Ingredients ½ cup raisins
1 cup boiling water1 (12-ounce) package firm silken tofu
5 Tablespoons dark brown sugar
2 teaspoons molasses
1/8 teaspoon salt
2 teaspoons lemon juice
2 Tablespoons unsalted butter
10 ¼-½ inch thick disks of vanilla sponge cake (the disks should be roughly the size of the inside of 6-ounce tall juice or parfait glasses)
Dark rum
Sweetened whipped cream as a garnish
Instructions Measure raisins into a small bowl.
Add boiling water and let stand until raisins are plumped, about 10 minutes.
Drain, reserving raisins. In food processor, blend tofu, brown sugar, molasses, lemon juice and salt until smooth.
In small skillet or saucepan over medium heat, melt butter until just beginning to brown.
With motor running, pour browned butter into the tofu mixture. Set out 5 (6-ounce) tall juice or parfait glasses. Place a circle of sponge cake in the bottom of each glass.

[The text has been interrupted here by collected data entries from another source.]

/-- The deepest state whose wake time and 2 µs lie no later than the next event, which may not be known (R463). -/
def deepest (cap : Sleep) (wait : Option Nat) : Sleep :=
  let ok (x : Sleep) : Bool := Nat.ble x.depth cap.depth && (match wait with
    | none => true
    | some w => Nat.ble (x.wake + 2 * usec) w)
  if ok .off then .off else if ok .sleep then .sleep else if ok .doze then .doze else if ok .nap then .nap else .awake

/-- ISLAND_IDLE: `next` is the island's next known event. -/
def islandIdle (i : Nat) (next : Option Nat) (d : Device) : Device :=
  { d with modes := { d.modes with islands := Tab.put i (deepest (d.islandCap i) (next.map (· - d.now))) d.modes.islands } }

def execIslandIdle (t : Nat) (island : Fin 40) (next : Option Nat) (s : State) : Host.Outcome State Fault Refusal :=
  .next { s with dev := islandIdle island next (s.dev.at_ t) }

/-- ISLAND_WAKE. -/
def islandWake (i : Nat) (d : Device) : Device := { d with modes := { d.modes with islands := Tab.del i d.modes.islands } }

def execIslandWake (t : Nat) (island : Fin 40) (s : State) : Host.Outcome State Fault Refusal := .next { s with dev := islandWake island (s.dev.at_ t) }

/-- An island no deeper than its cap. -/
def Device.capIsland (i : Nat) (x : Sleep) (d : Device) : Sleep := if (d.islandCap i).depth < x.depth then d.islandCap i else x

/-- QUIET_WINDOW_EDGE (R464): at TO the window is over, and islands with unknown events are capped at Doze again. -/
def quietWindowEdge (d : Device) : Device :=
  match d.modes.quiet with
  | none => d
  | some (_, b) =>
    if d.due b then
      let d1 : Device := { d with modes := { d.modes with quiet := none } }
      { d1 with modes := { d1.modes with islands := Tab.mapVals (fun i x => d1.capIsland i x) d1.modes.islands } }
    else d

def execQuietWindowEdge (t : Nat) (s : State) : Host.Outcome State Fault Refusal := .next { s with dev := quietWindowEdge (s.dev.at_ t) }

/-! ### Floor-only operation (R468) -/

/-- Every AFE and PE stops: pictures in progress are DEGRADED. -/
def Device.enterFloorOnly (d : Device) : Device :=
  if d.modes.floorOnly then d
  else { d with
    modes := { d.modes with floorOnly := true }
    code := { d.code with rends := Tab.mapVals (fun _ r => { r with
      pics := Tab.mapVals (fun _ p => { p with state := p.state + 4 * bit01 (!natBit p.state 2) }) r.pics }) d.code.rends } }
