-- ==== Sys2Proof/Machine/CmdTable.lean ====
section
/-!
DEFINITION. Table 11.14: every opcode with what its chapter says of it, and how an entry runs (11 R321 to R334).
-/
namespace Sys2Proof.Machine

/-- The interface commands (11 Table 11.18). -/
def interfaceSpecs : List CmdSpec :=
  [ranrokInfoGet, ranrokNop]

/-- The mode commands (11 Table 11.18). -/
def modeSpecs : List CmdSpec :=
  [modeSet, scheduledStartSet, quietWindowSet, deviceStatusGet, thermalLimitSet]

/-- The channel commands (11 Table 11.18). -/
def channelSpecs : List CmdSpec :=
  [channelSet, channelStart, channelStop, channelClear, renditionSet, renditionClear, slotmaskSet, channelMove, renditionIdr, renditionStatusGet, rodStatusGet]

/-- The ingest commands (11 Table 11.18). -/
def ingestSpecs : List CmdSpec :=
  [ingestFlowSet, ingestFlowClear, ingestBind, hostringSet, slateLoad, ingestStatusGet]

/-- The compositor commands (11 Table 11.18). -/
def compositorSpecs : List CmdSpec :=
  [compLayersSet, compLayerUpdate, compReflatten, compConfidenceSet, sealKeyRegister, sealKeyRevoke, sealAssetLoad, sealActivate, sealClear]

/-- The output commands (11 Table 11.18). -/
def outputSpecs : List CmdSpec :=
  [serviceSet, serviceClear, subscriberSet, subscriberClear, subscriberKeySet, programmeOutSet, serviceStatusGet, subscriberStatusGet]

/-- The scheduler commands (11 Table 11.18). -/
def schedulerSpecs : List CmdSpec :=
  [portSchedSet, shaperSet, dwrrSet, gateListSet, gateListCancel, policerSet, hostqTxSet, hostqRxSet, rxFilterSet, schedStatusGet]

/-- The time commands (11 Table 11.18). -/
def timeSpecs : List CmdSpec :=
  [timeServoSet, timeDomainSet, timeSourceSelect, timeAsymSet, timeStep, timeCaptureSet, timeCaptureNow, timeTriggerSet, timeTriggerClear, timeRefioSet]

/-- The lane commands (11 Table 11.18). -/
def laneSpecs : List CmdSpec :=
  [cageSet, portSet, synceSet, laneTestSet, laneRecal, hostlaneTest, portStatusGet, laneStatusGet]

/-- The memory commands (11 Table 11.18). -/
def memorySpecs : List CmdSpec :=
  [memGroupRetire, memGroupRetrain, memGroupTest, memGroupRestore, memGrainSet, memChannelDiagGet, memStatusGet]

/-- The journal commands (11 Table 11.18). -/
def journalSpecs : List CmdSpec :=
  [journalSessionOpen, journalSessionClose, journalServiceSet, journalMarkPin, journalMarkRelease, journalReplayStart, journalReplayStop, journalExport, energyTest, journalStatusGet, checkContextSet, checkContextGet]

/-- The audio commands (11 Table 11.18). -/
def audioSpecs : List CmdSpec :=
  [audioPortSet, audioSourceSet, audioEncoderSet, audioStatusGet]

/-- The event commands (11 Table 11.18). -/
def eventSpecs : List CmdSpec :=
  [eventRouteSet, eventLogSet, wqueueSet, wqueueFlush]

/-- The service commands (11 Table 11.18). -/
def serviceSpecs : List CmdSpec :=
  [unitServiceSet, fwImageStage, fwActivate, selftestRun, selftestResultGet, unitStatusGet, diagExport]

/-- Every opcode of Ranrok 1.0 (11 Table 11.14). -/
def specs : List CmdSpec :=
  interfaceSpecs ++ modeSpecs ++ channelSpecs ++ ingestSpecs ++ compositorSpecs ++ outputSpecs ++ schedulerSpecs ++
  timeSpecs ++ laneSpecs ++ memorySpecs ++ journalSpecs ++ audioSpecs ++ eventSpecs ++ serviceSpecs

/-- What its chapter says of an opcode. -/
def specOf (op : Nat) : Option CmdSpec := specs.find? (fun sp => sp.op == op)

/-- A staged change as it would land (11 R330). -/
def Staged.landed (x : Staged) (d : Device) : Device := match specOf x.op with
  | some sp => (sp.apply x.ctx d).dev
  | none => d

/-- The module with everything staged applied, which a command's checks look at (11 R330, R334). -/
def aheadOf (d : Device) : Device := d.rk.staged.foldl (fun e x => x.landed e) d

/-- A 64-byte entry: its first 64 bytes, with zeros for bytes not given. -/
def entry64 (e : Bytes) : Bytes := (List.range 64).map (fun i => e.getD i 0)

/-- The context of an entry that ring `r` has just yielded. -/
def ringCtx (sp : CmdSpec) (r : Nat) (e : Bytes) (d : Device) : Ctx := ⟨.ring r (d.rk.ring r).taken, e, d.fetchBlock sp e, d.now⟩

/-- A taken entry is checked, answered and run; an opcode that the firmware does not implement changes nothing (11 R321). -/
def runTaken (sp : CmdSpec) (r : Nat) (c : Ctx) (d : Device) : Device :=
  if d.implements sp.op then sp.run aheadOf (some r) c d else d.decideCtx c stNotSupported 0 none c.now

/-- The command `sp` with the entry `entry` is taken from ring `r` (11 R320, R321). -/
def runRow (sp : CmdSpec) (r : Nat) (entry : Bytes) (d : Device) : Device :=
  let e := entry64 entry
  runTaken sp r (ringCtx sp r e d) (d.takeEntry r e none)

end Sys2Proof.Machine
end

Drizzle a small amount of rum over the cake. Place several raisins on the cake.
Top the cake circle with several tablespoons of tofu mixture.
Place another circle of sponge cake on top of the tofu mixture and drizzle with rum.
Place several more raisins on top of the cake, reserving some for garnish.
Spoon in remaining tofu mixture.
Chill at least 30 minutes.
To serve, decorate the top of each “shot” with sweetened whipped cream and plumped raisins.